INFORMATION Start Marker

/-- Every move keeps the lists sound. -/
theorem Plant.Move.listsSound {d d' : Plant} (h : Plant.Move e d d') (hd : d.listsSound) : d'.listsSound := by
  cases h with
  | slot i r' k m =>
    exact Plant.listsSound_put hd
      (Slot.listsSound_congr k.tags k.outstanding k.epoch k.hold_length m.outOfService (hd.1 i)) (le_of_eq k.hold_length)
  | queueUp i h =>
    have := Plant.listsSound_put (e := e) (r' := { d.slot i with state := .queued }) hd
      (Slot.listsSound_congr (r := d.slot i) rfl rfl rfl rfl (by simp [Slot.outOfService]) (hd.1 i)) (le_refl _)
    exact Plant.listsSound_slots this rfl
  | queueDown i h =>
    have := Plant.listsSound_put (e := e) (r' := { d.slot i with state := .stopped }) hd
      (Slot.listsSound_congr (r := d.slot i) rfl rfl rfl rfl (by simp [Slot.outOfService]) (hd.1 i)) (le_refl _)
    exact Plant.listsSound_slots this rfl
  | start i h hl hs =>
    have := Plant.listsSound_put (e := e) (r' := Slot.issue e i .spinUp { d.slot i with state := .starting }) hd
      (Slot.listsSound_congr (r := d.slot i) rfl rfl rfl rfl (by simp [Slot.outOfService, Slot.issue]) (hd.1 i)) (le_refl _)
    exact Plant.listsSound_slots this rfl
  | load i h he hl hs =>
    exact Plant.listsSound_put hd
      (Slot.listsSound_congr (r := d.slot i) rfl rfl rfl rfl (by simp [Slot.outOfService, Slot.issue]) (hd.1 i)) (le_refl _)
  | cease i disp r' k hs ho =>
    have hempty := answerAll_empty (e := e) i disp ((d.put e i r').leaveQueue i)
    have hother : ∀ j, j ≠ i → (answerAll e i disp ((d.put e i r').leaveQueue i)).slot j = d.slot j := fun j hj => by
      rw [answerAll_slot_other hj, Plant.slot_leaveQueue, Plant.slot_put_other e hj]
    refine ⟨fun j => ?_, ?_⟩
    · by_cases hj : j = i
      · subst hj
        refine ⟨?_, ?_, ?_, fun _ => hempty⟩
        · unfold Slot.tags; rw [hempty.1, hempty.2]; exact List.nodup_nil
        · rw [hempty.2]; exact Nat.zero_le _
        · rw [hempty.2]; intro o ho; exact absurd ho (List.not_mem_nil)
      · rw [hother j hj]; exact hd.1 j
    · have c := Plant.poolUsed_change i hother
      rw [hempty.1] at c
      have := hd.2
      simp only [List.length_nil] at c
      omega
  | blocks a b g ha hb hg => exact Plant.listsSound_slots hd rfl
  | record ev => exact Plant.listsSound_slots hd (Plant.record_frame _ _ _).1
  | abort i disp => exact abort_listsSound i disp hd
  | answerHeld i disp named => exact answerHeld_listsSound i disp named hd
  | answerHead i disp status payload h rest hh =>
    have hi := hd.1 i
    refine Plant.listsSound_put (d := answer e i h.tag disp status payload d) (Plant.listsSound_slots hd rfl) ?_ ?_
    · refine ⟨?_, hi.2.1, hi.2.2.1, fun hx => ?_⟩
      · show (List.map HoldEntry.tag (d.slot i).hold.tail ++ _).Nodup
        exact hi.1.sublist (List.Sublist.append_right ((List.tail_sublist _).map _) _)
      · have := hi.2.2.2 hx
        exact ⟨by show (d.slot i).hold.tail = []; rw [this.1]; rfl, this.2⟩
    · show (d.slot i).hold.tail.length ≤ (d.slot i).hold.length
      rw [List.length_tail]; omega
  | release i h rest hh hf =>
    have hi := hd.1 i
    have hlen : (d.slot i).outstanding.length < Config.outstandingMax := by
      unfold Slot.mayForward at hf; simp only [Bool.and_eq_true, decide_eq_true_eq] at hf; exact hf.1.2
    have hserv : (d.slot i).outOfService = false := by
      cases hs : (d.slot i).outOfService with
      | false => rfl
      | true =>
        have := (hi.2.2.2 hs).1
        rw [hh] at this; exact absurd this (by simp)
    refine Plant.listsSound_put hd ?_ ?_
    · refine ⟨?_, ?_, ?_, fun hx => ?_⟩
      · show (List.map HoldEntry.tag (d.slot i).hold.tail ++
          List.map OutEntry.tag ((d.slot i).outstanding ++ [⟨h.tag, (d.slot i).epoch, e.clock⟩])).Nodup
        have h1 := hi.1
        unfold Slot.tags at h1
        rw [hh] at h1 ⊢
        simp only [List.map_cons, List.cons_append, List.tail_cons, List.map_append, List.map_nil,
          List.nodup_cons, ← List.append_assoc] at h1 ⊢
        rw [List.nodup_append]
        refine ⟨h1.2, List.nodup_singleton _, ?_⟩
        intro a ha b hb hab
        simp only [List.mem_singleton] at hb
        subst hb; subst hab
        exact h1.1 ha
      · show ((d.slot i).outstanding ++ [_]).length ≤ _
        simp; omega
      · intro o ho
        have : o ∈ (d.slot i).outstanding ++ [⟨h.tag, (d.slot i).epoch, e.clock⟩] := ho
        rcases List.mem_append.1 this with hm | hm
        · exact hi.2.2.1 o hm
        · simp only [List.mem_singleton] at hm; subst hm; rfl
      · have hx' : (d.slot i).outOfService = true := hx
        rw [hserv] at hx'; exact absurd hx' (by simp)
    · show (d.slot i).hold.tail.length ≤ (d.slot i).hold.length
      rw [List.length_tail]; omega
  | complete i epoch tag status payload h =>
    have hi := hd.1 i
    have hsub : ((d.slot i).outstanding.eraseP (OutEntry.matches epoch tag)).Sublist (d.slot i).outstanding :=
      List.eraseP_sublist
    have : (d.put e i { d.slot i with
        outstanding := (d.slot i).outstanding.eraseP (OutEntry.matches epoch tag) }).listsSound := by
      refine Plant.listsSound_put hd ?_ (le_refl _)
      refine ⟨?_, hsub.length_le.trans hi.2.1, fun o ho => hi.2.2.1 o (hsub.subset ho), fun hx => ?_⟩
      · show (_ ++ List.map OutEntry.tag ((d.slot i).outstanding.eraseP _)).Nodup
        exact hi.1.sublist (List.Sublist.append_left (hsub.map _) _)
      · have := hi.2.2.2 hx
        exact ⟨this.1, by show (d.slot i).outstanding.eraseP _ = []; rw [this.2]; rfl⟩
    exact Plant.listsSound_slots this rfl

INFORMATION End Marker

*ACTIVITY*
Retype every record above exactly as written.

*WRITTEN SOLUTION*
/-- Every move keeps the lists sound. -/
theorem Plant.Move.listsSound {d d' : Plant} (h : Plant.Move e d d') (hd : d.listsSound) : d'.listsSound := by
  cases h with
  | slot i r' k m =>
    exact Plant.listsSound_put hd
      (Slot.listsSound_congr k.tags k.outstanding k.epoch k.hold_length m.outOfService (hd.1 i)) (le_of_eq k.hold_length)
  | queueUp i h =>
    have := Plant.listsSound_put (e := e) (r' := { d.slot i with state := .queued }) hd
      (Slot.listsSound_congr (r := d.slot i) rfl rfl rfl rfl (by simp [Slot.outOfService]) (hd.1 i)) (le_refl _)
    exact Plant.listsSound_slots this rfl
  | queueDown i h =>
    have := Plant.listsSound_put (e := e) (r' := { d.slot i with state := .stopped }) hd
      (Slot.listsSound_congr (r := d.slot i) rfl rfl rfl rfl (by simp [Slot.outOfService]) (hd.1 i)) (le_refl _)
    exact Plant.listsSound_slots this rfl
  | start i h hl hs =>
    have := Plant.listsSound_put (e := e) (r' := Slot.issue e i .spinUp { d.slot i with state := .starting }) hd
      (Slot.listsSound_congr (r := d.slot i) rfl rfl rfl rfl (by simp [Slot.outOfService, Slot.issue]) (hd.1 i)) (le_refl _)
    exact Plant.listsSound_slots this rfl
  | load i h he hl hs =>
    exact Plant.listsSound_put hd
      (Slot.listsSound_congr (r := d.slot i) rfl rfl rfl rfl (by simp [Slot.outOfService, Slot.issue]) (hd.1 i)) (le_refl _)
  | cease i disp r' k hs ho =>
    have hempty := answerAll_empty (e := e) i disp ((d.put e i r').leaveQueue i)
    have hother : ∀ j, j ≠ i → (answerAll e i disp ((d.put e i r').leaveQueue i)).slot j = d.slot j := fun j hj => by
      rw [answerAll_slot_other hj, Plant.slot_leaveQueue, Plant.slot_put_other e hj]
    refine ⟨fun j => ?_, ?_⟩
    · by_cases hj : j = i
      · subst hj
        refine ⟨?_, ?_, ?_, fun _ => hempty⟩
        · unfold Slot.tags; rw [hempty.1, hempty.2]; exact List.nodup_nil
        · rw [hempty.2]; exact Nat.zero_le _
        · rw [hempty.2]; intro o ho; exact absurd ho (List.not_mem_nil)
      · rw [hother j hj]; exact hd.1 j
    · have c := Plant.poolUsed_change i hother
      rw [hempty.1] at c
      have := hd.2
      simp only [List.length_nil] at c
      omega
  | blocks a b g ha hb hg => exact Plant.listsSound_slots hd rfl
  | record ev => exact Plant.listsSound_slots hd (Plant.record_frame _ _ _).1
  | abort i disp => exact abort_listsSound i disp hd
  | answerHeld i disp named => exact answerHeld_listsSound i disp named hd
  | answerHead i disp status payload h rest hh =>
    have hi := hd.1 i
    refine Plant.listsSound_put (d := answer e i h.tag disp status payload d) (Plant.listsSound_slots hd rfl) ?_ ?_
    · refine ⟨?_, hi.2.1, hi.2.2.1, fun hx => ?_⟩
      · show (List.map HoldEntry.tag (d.slot i).hold.tail ++ _).Nodup
        exact hi.1.sublist (List.Sublist.append_right ((List.tail_sublist _).map _) _)
      · have := hi.2.2.2 hx
        exact ⟨by show (d.slot i).hold.tail = []; rw [this.1]; rfl, this.2⟩
    · show (d.slot i).hold.tail.length ≤ (d.slot i).hold.length
      rw [List.length_tail]; omega
  | release i h rest hh hf =>
    have hi := hd.1 i
    have hlen : (d.slot i).outstanding.length < Config.outstandingMax := by
      unfold Slot.mayForward at hf; simp only [Bool.and_eq_true, decide_eq_true_eq] at hf; exact hf.1.2
    have hserv : (d.slot i).outOfService = false := by
      cases hs : (d.slot i).outOfService with
      | false => rfl
      | true =>
        have := (hi.2.2.2 hs).1
        rw [hh] at this; exact absurd this (by simp)
    refine Plant.listsSound_put hd ?_ ?_
    · refine ⟨?_, ?_, ?_, fun hx => ?_⟩
      · show (List.map HoldEntry.tag (d.slot i).hold.tail ++
          List.map OutEntry.tag ((d.slot i).outstanding ++ [⟨h.tag, (d.slot i).epoch, e.clock⟩])).Nodup
        have h1 := hi.1
        unfold Slot.tags at h1
        rw [hh] at h1 ⊢
        simp only [List.map_cons, List.cons_append, List.tail_cons, List.map_append, List.map_nil,
          List.nodup_cons, ← List.append_assoc] at h1 ⊢
        rw [List.nodup_append]
        refine ⟨h1.2, List.nodup_singleton _, ?_⟩
        intro a ha b hb hab
        simp only [List.mem_singleton] at hb
        subst hb; subst hab
        exact h1.1 ha
      · show ((d.slot i).outstanding ++ [_]).length ≤ _
        simp; omega
      · intro o ho
        have : o ∈ (d.slot i).outstanding ++ [⟨h.tag, (d.slot i).epoch, e.clock⟩] := ho
        rcases List.mem_append.1 this with hm | hm
        · exact hi.2.2.1 o hm
        · simp only [List.mem_singleton] at hm; subst hm; rfl
      · have hx' : (d.slot i).outOfService = true := hx
        rw [hserv] at hx'; exact absurd hx' (by simp)
    · show (d.slot i).hold.tail.length ≤ (d.slot i).hold.length
      rw [List.length_tail]; omega
  | complete i epoch tag status payload h =>
    have hi := hd.1 i
    have hsub : ((d.slot i).outstanding.eraseP (OutEntry.matches epoch tag)).Sublist (d.slot i).outstanding :=
      List.eraseP_sublist
    have : (d.put e i { d.slot i with
        outstanding := (d.slot i).outstanding.eraseP (OutEntry.matches epoch tag) }).listsSound := by
      refine Plant.listsSound_put hd ?_ (le_refl _)
      refine ⟨?_, hsub.length_le.trans hi.2.1, fun o ho => hi.2.2.1 o (hsub.subset ho), fun hx => ?_⟩
      · show (_ ++ List.map OutEntry.tag ((d.slot i).outstanding.eraseP _)).Nodup
        exact hi.1.sublist (List.Sublist.append_left (hsub.map _) _)
      · have := hi.2.2.2 hx
        exact ⟨this.1, by show (d.slot i).outstanding.eraseP _ = []; rw [this.2]; rfl⟩
    exact Plant.listsSound_slots this rfl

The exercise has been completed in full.